A fitted bqmm object.

cluster

Logical; use the cluster-robust IJ (default TRUE, clustering on the first grouping factor) or the independence IJ.

Value

A K x K covariance matrix for the fixed effects.

Details

V_IJ = (1 / (n (n - 1))) sum_i (I_i - Ibar)(I_i - Ibar)',

with a cluster-robust version that aggregates influences within cluster j as I_j = (J / n) sum_{i in j} I_i and replaces n by the number of clusters J.

Caveat for hierarchical models

The influences use the conditional per-observation log-likelihood (given the random effects), whereas the IJ of Ji, Lee & Rabe-Hesketh (2024) is derived for a marginal model. For coefficients identified by within-cluster variation (e.g. slopes) the conditional IJ agrees well with the Yang-Wang-He sandwich.

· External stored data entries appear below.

@[simp] theorem State.slewTake_regs (s : State) (u : SlewUnit) (c q n : Nat) : (s.slewTake u c q n).regs = s.regs := by unfold State.slewTake; split <;> rfl
@[simp] theorem State.slewTake_now (s : State) (u : SlewUnit) (c q n : Nat) : (s.slewTake u c q n).now = s.now := by unfold State.slewTake; split <;> rfl
@[simp] theorem State.slewTake_cur (s : State) (u : SlewUnit) (c q n : Nat) : (s.slewTake u c q n).cur = s.cur := by unfold State.slewTake; split <;> rfl
@[simp] theorem State.slewTake_turns (s : State) (u : SlewUnit) (c q n : Nat) : (s.slewTake u c q n).turns = s.turns := by unfold State.slewTake; split <;> rfl
@[simp] theorem State.slewTake_cores (s : State) (u : SlewUnit) (c q n : Nat) : (s.slewTake u c q n).cores = s.cores := by unfold State.slewTake; split <;> rfl
@[simp] theorem State.slewTake_pkts (s : State) (u : SlewUnit) (c q n : Nat) : (s.slewTake u c q n).pkts = s.pkts := by unfold State.slewTake; split <;> rfl
@[simp] theorem State.slewTake_ops (s : State) (u : SlewUnit) (c q n : Nat) : (s.slewTake u c q n).ops = s.ops := by unfold State.slewTake; split <;> rfl
@[simp] theorem State.slewTake_msys (s : State) (u : SlewUnit) (c q n : Nat) : (s.slewTake u c q n).msys = s.msys := by unfold State.slewTake; split <;> rfl
@[simp] theorem State.slewTake_sched (s : State) (u : SlewUnit) (c q n : Nat) : (s.slewTake u c q n).sched = s.sched := by unfold State.slewTake; split <;> rfl
@[simp] theorem State.slewTake_lodra (s : State) (u : SlewUnit) (c q n : Nat) : (s.slewTake u c q n).lodra = s.lodra := by unfold State.slewTake; split <;> rfl
@[simp] theorem State.slewTake_srvs (s : State) (u : SlewUnit) (c q n : Nat) : (s.slewTake u c q n).srvs = s.srvs := by unfold State.slewTake; split <;> rfl
@[simp] theorem State.slewTake_mon (s : State) (u : SlewUnit) (c q n : Nat) : (s.slewTake u c q n).mon = s.mon := by unfold State.slewTake; split <;> rfl
@[simp] theorem State.slewTake_boot (s : State) (u : SlewUnit) (c q n : Nat) : (s.slewTake u c q n).boot = s.boot := by unfold State.slewTake; split <;> rfl
@[simp] theorem State.slewTake_host (s : State) (u : SlewUnit) (c q n : Nat) : (s.slewTake u c q n).host = s.host := by unfold State.slewTake; split <;> rfl
@[simp] theorem State.slewTake_stamp (s : State) (u : SlewUnit) (c q n : Nat) : (s.slewTake u c q n).stamp = s.stamp := by unfold State.slewTake; split <;> rfl
@[simp] theorem State.slewTake_free (s : State) (u : SlewUnit) (c q n : Nat) : (s.slewTake u c q n).free = s.free := by unfold State.slewTake; split <;> rfl

@[simp] theorem State.slewForget_regs (s : State) (u : SlewUnit) (c q : Nat) : (s.slewForget u c q).regs = s.regs := by unfold State.slewForget; split <;> rfl
@[simp] theorem State.slewForget_now (s : State) (u : SlewUnit) (c q : Nat) : (s.slewForget u c q).now = s.now := by unfold State.slewForget; split <;> rfl
@[simp] theorem State.slewForget_cur (s : State) (u : SlewUnit) (c q : Nat) : (s.slewForget u c q).cur = s.cur := by unfold State.slewForget; split <;> rfl
@[simp] theorem State.slewForget_turns (s : State) (u : SlewUnit) (c q : Nat) : (s.slewForget u c q).turns = s.turns := by unfold State.slewForget; split <;> rfl
@[simp] theorem State.slewForget_cores (s : State) (u : SlewUnit) (c q : Nat) : (s.slewForget u c q).cores = s.cores := by unfold State.slewForget; split <;> rfl
@[simp] theorem State.slewForget_pkts (s : State) (u : SlewUnit) (c q : Nat) : (s.slewForget u c q).pkts = s.pkts := by unfold State.slewForget; split <;> rfl
@[simp] theorem State.slewForget_ops (s : State) (u : SlewUnit) (c q : Nat) : (s.slewForget u c q).ops = s.ops := by unfold State.slewForget; split <;> rfl
@[simp] theorem State.slewForget_msys (s : State) (u : SlewUnit) (c q : Nat) : (s.slewForget u c q).msys = s.msys := by unfold State.slewForget; split <;> rfl
@[simp] theorem State.slewForget_sched (s : State) (u : SlewUnit) (c q : Nat) : (s.slewForget u c q).sched = s.sched := by unfold State.slewForget; split <;> rfl
@[simp] theorem State.slewForget_lodra (s : State) (u : SlewUnit) (c q : Nat) : (s.slewForget u c q).lodra = s.lodra := by unfold State.slewForget; split <;> rfl
@[simp] theorem State.slewForget_srvs (s : State) (u : SlewUnit) (c q : Nat) : (s.slewForget u c q).srvs = s.srvs := by unfold State.slewForget; split <;> rfl
@[simp] theorem State.slewForget_mon (s : State) (u : SlewUnit) (c q : Nat) : (s.slewForget u c q).mon = s.mon := by unfold State.slewForget; split <;> rfl
@[simp] theorem State.slewForget_boot (s : State) (u : SlewUnit) (c q : Nat) : (s.slewForget u c q).boot = s.boot := by unfold State.slewForget; split <;> rfl
@[simp] theorem State.slewForget_host (s : State) (u : SlewUnit) (c q : Nat) : (s.slewForget u c q).host = s.host := by unfold State.slewForget; split <;> rfl
@[simp] theorem State.slewForget_stamp (s : State) (u : SlewUnit) (c q : Nat) : (s.slewForget u c q).stamp = s.stamp := by unfold State.slewForget; split <;> rfl
@[simp] theorem State.slewForget_free (s : State) (u : SlewUnit) (c q : Nat) : (s.slewForget u c q).free = s.free := by unfold State.slewForget; split <;> rfl

@[simp] theorem State.parkPath_regs (s : State) (c : Cur) (a : Await) : (s.parkPath c a).regs = s.regs := rfl
@[simp] theorem State.parkPath_now (s : State) (c : Cur) (a : Await) : (s.parkPath c a).now = s.now := rfl
@[simp] theorem State.parkPath_cur (s : State) (c : Cur) (a : Await) : (s.parkPath c a).cur = s.cur := rfl
@[simp] theorem State.parkPath_turns (s : State) (c : Cur) (a : Await) : (s.parkPath c a).turns = s.turns := rfl
@[simp] theorem State.parkPath_pkts (s : State) (c : Cur) (a : Await) : (s.parkPath c a).pkts = s.pkts := rfl
@[simp] theorem State.parkPath_ops (s : State) (c : Cur) (a : Await) : (s.parkPath c a).ops = s.ops := rfl
@[simp] theorem State.parkPath_msys (s : State) (c : Cur) (a : Await) : (s.parkPath c a).msys = s.msys := rfl
@[simp] theorem State.parkPath_sched (s : State) (c : Cur) (a : Await) : (s.parkPath c a).sched = s.sched := rfl
@[simp] theorem State.parkPath_lodra (s : State) (c : Cur) (a : Await) : (s.parkPath c a).lodra = s.lodra := rfl
@[simp] theorem State.parkPath_srvs (s : State) (c : Cur) (a : Await) : (s.parkPath c a).srvs = s.srvs := rfl
@[simp] theorem State.parkPath_slew (s : State) (c : Cur) (a : Await) : (s.parkPath c a).slew = s.slew := rfl
@[simp] theorem State.parkPath_mon (s : State) (c : Cur) (a : Await) : (s.parkPath c a).mon = s.mon := rfl
@[simp] theorem State.parkPath_boot (s : State) (c : Cur) (a : Await) : (s.parkPath c a).boot = s.boot := rfl
@[simp] theorem State.parkPath_host (s : State) (c : Cur) (a : Await) : (s.parkPath c a).host = s.host := rfl
@[simp] theorem State.parkPath_stamp (s : State) (c : Cur) (a : Await) : (s.parkPath c a).stamp = s.stamp := rfl
@[simp] theorem State.parkPath_free (s : State) (c : Cur) (a : Await) : (s.parkPath c a).free = s.free := rfl

@[simp] theorem State.countIssue_now (s : State) (c : Cur) (g : Group) (w : Bool) (b : Nat) : (s.countIssue c g w b).now = s.now := by simp [State.countIssue]
@[simp] theorem State.countIssue_cur (s : State) (c : Cur) (g : Group) (w : Bool) (b : Nat) : (s.countIssue c g w b).cur = s.cur := by simp [State.countIssue]
@[simp] theorem State.countIssue_turns (s : State) (c : Cur) (g : Group) (w : Bool) (b : Nat) : (s.countIssue c g w b).turns = s.turns := by simp [State.countIssue]
@[simp] theorem State.countIssue_pkts (s : State) (c : Cur) (g : Group) (w : Bool) (b : Nat) : (s.countIssue c g w b).pkts = s.pkts := by simp [State.countIssue]
@[simp] theorem State.countIssue_ops (s : State) (c : Cur) (g : Group) (w : Bool) (b : Nat) : (s.countIssue c g w b).ops = s.ops := by simp [State.countIssue]
@[simp] theorem State.countIssue_msys (s : State) (c : Cur) (g : Group) (w : Bool) (b : Nat) : (s.countIssue c g w b).msys = s.msys := by simp [State.countIssue]
@[simp] theorem State.countIssue_sched (s : State) (c : Cur) (g : Group) (w : Bool) (b : Nat) : (s.countIssue c g w b).sched = s.sched := by simp [State.countIssue]
@[simp] theorem State.countIssue_lodra (s : State) (c : Cur) (g : Group) (w : Bool) (b : Nat) : (s.countIssue c g w b).lodra = s.lodra := by simp [State.countIssue]
@[simp] theorem State.countIssue_slew (s : State) (c : Cur) (g : Group) (w : Bool) (b : Nat) : (s.countIssue c g w b).slew = s.slew := by simp [State.countIssue]
@[simp] theorem State.countIssue_mon (s : State) (c : Cur) (g : Group) (w : Bool) (b : Nat) : (s.countIssue c g w b).mon = s.mon := by simp [State.countIssue]
@[simp] theorem State.countIssue_boot (s : State) (c : Cur) (g : Group) (w : Bool) (b : Nat) : (s.countIssue c g w b).boot = s.boot := by simp [State.countIssue]
@[simp] theorem State.countIssue_host (s : State) (c : Cur) (g : Group) (w : Bool) (b : Nat) : (s.countIssue c g w b).host = s.host := by simp [State.countIssue]
@[simp] theorem State.countIssue_stamp (s : State) (c : Cur) (g : Group) (w : Bool) (b : Nat) : (s.countIssue c g w b).stamp = s.stamp := by simp [State.countIssue]
@[simp] theorem State.countIssue_free (s : State) (c : Cur) (g : Group) (w : Bool) (b : Nat) : (s.countIssue c g w b).free = s.free := by simp [State.countIssue]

For coefficients identified by between-cluster variation (the intercept of a random-intercept model) it can under-estimate the variance — up-weighting a cluster mostly shifts that cluster's random effect rather than the fixed effect — and it is noisier; how much depends on the random-effect-to-noise ratio. For valid fixed-effect inference in the hierarchical model fitted by bqmm, prefer the default Yang-Wang-He sandwich (ywh_adjust()); method = "ij" is provided for benchmarking.